Stored items
-- ==== Sys2Proof/Machine/State.lean ====
section
/-! DEFINITION. The machine's state as plain data (10_state.md), what the host presents to it
(40_startup_and_step_fsm.md R80), and the reasons a step can stop. -/

namespace Sys2Proof.Machine

/-- PHASE (10_state.md R25): codes 0, 1, 2; the code 3 is never produced. -/
inductive Phase where
  | idle | run | halted
  deriving DecidableEq, Repr

/-- CAUSE (10_state.md R26, 60_exceptions.md R150): codes 0 to 11 in this order. -/
inductive Cause where
  | none | clean | alphabetError | duplicateLabelError | missingLabelError | directionViolationError
  | pcOutOfRangeError | stepLimitExceededError | illegalInstruction | operandError | capacityError | configError
  deriving DecidableEq, Repr

/-- INFO_A, INFO_B, INFO_C, INFO_D (10_state.md R27). -/
structure Info where
  a : Nat
  b : Nat
  c : Nat
  d : Nat
  deriving DecidableEq, Repr

/-- The direction of a jump (42_jumps.md R121): A = the target must be strictly earlier, B = strictly later. -/
inductive Dir where
  | earlier | later
  deriving DecidableEq, Repr

/-- The two fields that can name a register (30_encoding.md R65). -/
inductive RegField where
  | x | y
  deriving DecidableEq, Repr

/-- A reason a run ends, with what its INFO carries: one constructor per row of 60_exceptions.md R151. -/
inductive Halt where
  /-- CONTINUE (43_halt.md R140) -/
  | clean
  /-- input validation (40_startup_and_step_fsm.md R83) -/
  | alphabetInput (reg index value : Nat)
  /-- ADD (41_sequence_ops.md R110) -/
  | alphabetAdd (pc symbol : Nat)
  /-- the Loader (40_startup_and_step_fsm.md R84) -/
  | duplicateLabel (label first second : Nat)
  /-- the jump arbiter (42_jumps.md R120) -/
  | missingLabel (label pc : Nat)
  /-- the jump arbiter (42_jumps.md R120, R121) -/
  | directionViolation (dir : Dir) (label source target : Nat)
  /-- the PC range check (40_startup_and_step_fsm.md R92) -/
  | pcOutOfRange (pc progLen : Nat)
  /-- the step counter check (40_startup_and_step_fsm.md R96) -/
  | stepLimitExceeded (count limit : Nat)
  /-- decode (30_encoding.md R71, R72) -/
  | illegalInstruction (pc word : Nat)
  /-- decode (40_startup_and_step_fsm.md R94) -/
  | operand (pc : Nat) (field : RegField) (value : Nat)
  /-- ADD (41_sequence_ops.md R110) -/
  | capacity (pc reg : Nat)
  /-- the configuration check (40_startup_and_step_fsm.md R82) -/
  | config (code reg : Nat)
  deriving DecidableEq, Repr

/-- One trace entry: PC and a copy of R[1..P] at the top of a step (10_state.md R30). -/
structure Snapshot where
  pc   : Nat
  regs : List Seq
  deriving DecidableEq, Repr

/-- What the host presents with a `start` (70_reset_and_hazards.md R193): the values on the configuration
ports, the program it has placed in the store at positions 1, 2, .., and the sequences on the input port. -/
structure Launch where
  n        : Nat
  p        : Nat
  k        : Nat
  maxSteps : Nat
  progLen  : Nat
  program  : List StoreWord
  inputs   : List Seq
  deriving DecidableEq, Repr

/-- What the host does at the block's ports before the block's next own step (log entry 3). -/
inductive HostEvent where
  /-- nothing: the block takes one step of its own -/
  | quiet
  /-- a pulse on `start` (40_startup_and_step_fsm.md R81) -/
  | start (l : Launch)
  /-- `reset` is asserted (70_reset_and_hazards.md R190) -/
  | reset
  deriving DecidableEq, Repr

/-- Everything the spec gives the machine (10_state.md), with the program store it reads and what the host
does next. INVENTORY.md, "State", names the rule, the width and the reset value of each field. Counts, positions
and symbols are natural numbers: no arithmetic of this hardware wraps (00_scope.md R5). -/
structure State where
  /-- the instance parameters, fixed for one block: no step writes them (00_scope.md R4) -/
  params   : Params
  /-- N, latched (10_state.md R24) -/
  n        : Nat
  /-- P, latched -/
  p        : Nat
  /-- K, latched -/
  k        : Nat
  /-- MAX_STEPS, latched -/
  maxSteps : Nat
  /-- PROG_LEN, latched -/
  progLen  : Nat
  /-- PHASE (10_state.md R25) -/
  phase    : Phase
  /-- CAUSE (10_state.md R26) -/
  cause    : Cause
  /-- INFO_A..D (10_state.md R27) -/
  info     : Info
  /-- OUT_VALID (10_state.md R28) -/
  outValid : Bool
  /-- PC (10_state.md R16) -/
  pc       : Nat
  /-- STEPCNT (10_state.md R19) -/
  stepcnt  : Nat
  /-- R[1], .., R[P] in this order (10_state.md R10) -/
  bank     : List Seq
  /-- LIDX (10_state.md R21) -/
  lidx     : Lidx
  /-- TRACE, oldest snapshot first (10_state.md R30) -/
  trace    : List Snapshot
  /-- the program store, outside the block and read-only to it (20_memory.md R40) -/
  store    : Memory
  /-- the host's next actions, one before each step; empty: the host is quiet from now on (log entry 3) -/
  host     : List HostEvent
  deriving DecidableEq, Repr

/-- The machine stops: no transition has a meaning. No rule of the spec stops the machine so; every exception
it describes is a next state in phase HALTED. -/
inductive Fault where
  /-- raised by fetch when the store holds no instruction word at the position PC, in 1..PROG_LEN ("ProgRead(pos)
  is defined only for 1 ≤ pos ≤ PROG_LEN", 20_memory.md R40). Safe: a launch that could lead here is refused
  (`programStoreShort`), so only a state that no accepted `start` leaves can reach it (log entry 8). -/
  | noWordAt (pos : Nat)
  deriving DecidableEq, Repr

/-- The model gives no meaning. The last three are launches the spec puts outside the host's contract and asks a
model to refuse. -/
inductive Refusal where
  /-- an instruction that has no meaning yet. Raised by the dispatcher only. Safe. -/
  | notModelled (mnemonic : String)
  /-- raised by an accepted `start` that presents a value the unsigned ports or the store of the instance cannot
  carry (93_implementation_defined.md, row 17; log entry 5). Safe. -/
  | launchOffPorts
  /-- raised by an accepted `start` with a number of input sequences other than N (20_memory.md R42). Safe. -/
  | inputCountMismatch (presented n : Nat)
  /-- raised by an accepted `start`, after the configuration check and the input validation and before the Loader
  reads a label, when the store holds fewer than PROG_LEN words (70_reset_and_hazards.md R193: the host must guarantee
  it; log entry 6). Safe. -/
  | programStoreShort (held progLen : Nat)
  deriving DecidableEq, Repr

/-- INFO when no halt has written it. -/
def Info.zero : Info := { a := 0, b := 0, c := 0, d := 0 }

/-- The state `reset` puts a block of parameters `q` in (10_state.md R34, 70_reset_and_hazards.md R190). The
program store and the host's next actions are outside the block, and `reset` does not touch them. -/
def State.afterReset (q : Params) (store : Memory) (host : List HostEvent) : State :=
  { params := q
    n := 0, p := 0, k := 0, maxSteps := 0, progLen := 0
    phase := .idle, cause := .none, info := Info.zero, outValid := false
    pc := 1, stepcnt := 0
    bank := [], lidx := [], trace := []
    store := store, host := host }

/-- The machine right after hardware reset, nothing placed in the store and the host quiet (10_state.md R34;
log entries 1, 2 and 3 for `params`, `store` and `host`). -/
def State.reset : State := State.afterReset Config.params [] []

end Sys2Proof.Machine
end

### WHAT TO DO
Every line of the entries that includes "gives" must be copied into the answer.

### TASK SOLUTION
/-- Everything the spec gives the machine (10_state.md), with the program store it reads and what the host
/-- The model gives no meaning. The last three are launches the spec puts outside the host's contract and asks a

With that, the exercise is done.